Private Member's Bills:

  With an increasing trend for Fridays to become "constituency days" it is increasingly difficult to persuade Members of Parliament to remain in London for Private Member's Bills debates on Fridays.

  However, even if a Private Member's Bill secures a Second Reading and gets into Committee, they are increasingly being killed off by "filibuster" at the stage of Report and Third Reading, so that only the most anodyne of Bills have any chance of making progress.

Carry Over Bills:

  Over the years, the checks and balances on the Executive have been increasingly eroded. For a government with a substantial majority in the House of Commons, there are in reality practically no checks and balances to the Government getting through pretty much whatever legislation it wishes. One of the very few checks is the need for legislation to complete all of its States through a single Parliamentary session. This a good discipline; it obliges the appropriate Cabinet Sub-Committee to make choices and work out priorities. It means that Parliamentary draughtsmen and Ministers only bring Bills forward once they have been properly worked up as policy and hopefully properly drafted as Draft Bills, and it very often means that the government of the day is obliged to make some serious and sensible compromises, particularly with the House of Lords if it wishes to ensure that Bills succeed in a Parliamentary year. If it would simply be possible to carry over any Bill, all of those disciplines would disappear and effectively this proposal will simply give the Executive the ability to pass even more legislation yet more rapidly. All the more disconcerting at a time when the Government has obtained substantial concessions from Parliament enabling the Government to impose tight time-tabling requirements on the consideration of all Bills.
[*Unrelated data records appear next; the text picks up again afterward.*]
/-- The bytes of a MSG reply (R587): its header and nothing else. -/
def msgReply (op code free lstat : Nat) (gen : BitVec 16) : List Byte :=
  bytesOf 64 ((BitVec.ofNat 4 op ++ BitVec.ofNat 4 code ++ BitVec.ofNat 8 free ++ BitVec.ofNat 4 lstat ++ gen ++ (0 : BitVec 92)).toNat)

/-- A MSG request is answered (R587); a reply whose crossing has timed out is discarded (R35). -/
def State.msgr (s : State) (t : Nat) (tag : BitVec 4) (op code free lstat : Nat) (gen : BitVec 16) : State :=
  if s.shut (.msg t) then s else s.emit (.msgr t tag (msgReply op code free lstat gen))

/-- Whether a request is the SI's own one of a tag, or of an answer's key and pan. -/
def CReq.answers (r : CReq) (m : CMsg) : Bool := r.issued && r.msg.hdr.mseq == m.hdr.mseq && r.msg.hdr.pan == m.hdr.pan

/-- A request ends: it leaves the SI and its reply is given. -/
def State.cEnd (s : State) (t : Nat) (r : CReq) (code free lstat : Nat) (gen : BitVec 16) : State :=
  let s1 := (s.modCr t fun c => { c with reqs := c.reqs.erase r }).cIssue t
  match r.tag with
  | some g => s1.msgr t g r.op code free lstat gen
  | none => s1

/-- The SI's request `r` is replaced by `r1`. -/
def State.cSet (s : State) (t : Nat) (r r1 : CReq) : State := s.modCr t fun c => { c with reqs := replaceFirst (· == r) r1 c.reqs }

/-- A request fails under R91, with the code of its last answer, or INCOMPLETE; by timeout it is a fault. -/
def State.cFail (s : State) (t : Nat) (r : CReq) (timeout : Bool) : State :=
  let s1 := s.modSi t fun si => { si with undeliv := inc8 si.undeliv }
  (if timeout then s1.raiseAt t uSi 0x0304 0 r.msg.hdr.mseq.toNat else s1).cEnd t r (r.lastCode.getD nIncomplete) 0 0 0

/-- Backoff after the k-th consecutive refusal (R89, R295). -/
def backoffFc (k : Nat) : Nat := min 65536 (32 * 2 ^ (k - 1))

/-- A refusal of a request (R89, R276). -/
def State.cRefused (s : State) (t : Nat) (r : CReq) (code free : Nat) : State :=
  let s0 := s.modPb t fun p => { p with c3 := p.c3 + 1 }
  if code = nNotReady then
    let k := r.notReady + 1
    let s1 := s0.modSi t fun si => { si with notready := inc8 si.notready }
    let r1 := { r with lastCode := some code }
    if k ≥ 8 then (s1.cSet t r r1).cFail t r1 false
    else s1.cSet t r { r with notReady := k, lastCode := some code, deadline := none, backoff := some (s.ft + backoffFc k) }
  else s0.cEnd t r code free 0 0

/-- A request is sent again whole (R90, R276): `tries` of its resends are for want of an answer, and such a resend ends a run of
refusals (R89). -/
def State.cResend (s : State) (t : Nat) (r : CReq) (tries : Nat) : State :=
  let r1 := { r with
    deadline := none, backoff := none, tries := tries, notReady := if tries = r.tries then r.notReady else 0 }
  (((s.cSet t r r1).modSi t fun si => { si with resent := inc8 si.resent }).modPb t fun p => { p with c4 := p.c4 + 1 }).cLaunch t r1 true

/-- A request's answer timer has expired (R90, R91). -/
def State.cTimeout (s : State) (t : Nat) (r : CReq) : State :=
  if r.tries ≥ 3 then s.cFail t r true else s.cResend t r (r.tries + 1)

/-- A C-plane message is of a kind. -/
def isKind (m : CMsg) (k : BitVec 4) : Bool := m.hdr.mkind == k

/-- TIME_MESSAGE (R275): an invalid header is dropped as a fault. The command that a TIME message carries is scheduled where
its own register is written, and the manual lays down no payload for it, so nothing else follows. -/
def execTimeMessage (t : Nat) (m : CMsg) (s : State) : Host.Outcome State Fault Refusal :=
  atTile t s fun s => if isKind m 0xE && !s.cHdrOk m.hdr then s.raiseAt t uC 0x0503 0 m.hdr.mseq.toNat else s

end Sys2Proof.Machine
end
  You suggest that Select Committees be given a specific role to review the operation of legislation after its passage as well as to consider Draft Bills before they are debated. It is, of course, already possible for Select Committees if they so choose, to review any specific piece of legislation and likewise it is perfectly possible for the House to establish a Special Select Committee to consider any Draft Bill, as has happened on a few occasions over the years, such as the Special Select Committee set up to consider the provisions of the Matrimonial Causes Bill on which both the Prime Minister and Chancellor of the Exchequer served as then back-bench Opposition MPs.

  But there is a danger which is that the impression is being given of greater opportunities for scrutiny but the reality is that the only thing that will cause Government Ministers to reconsider legislation is the risk of being voted down in Committee. If all that Select Committees are going to be able to do is to make recommendations, where there is going to be absolutely no obligation on the Government to do anything other than at best simply acknowledge those recommendations, this is going to be a pretty "toothless" exercise so far as Select Committees are concerned.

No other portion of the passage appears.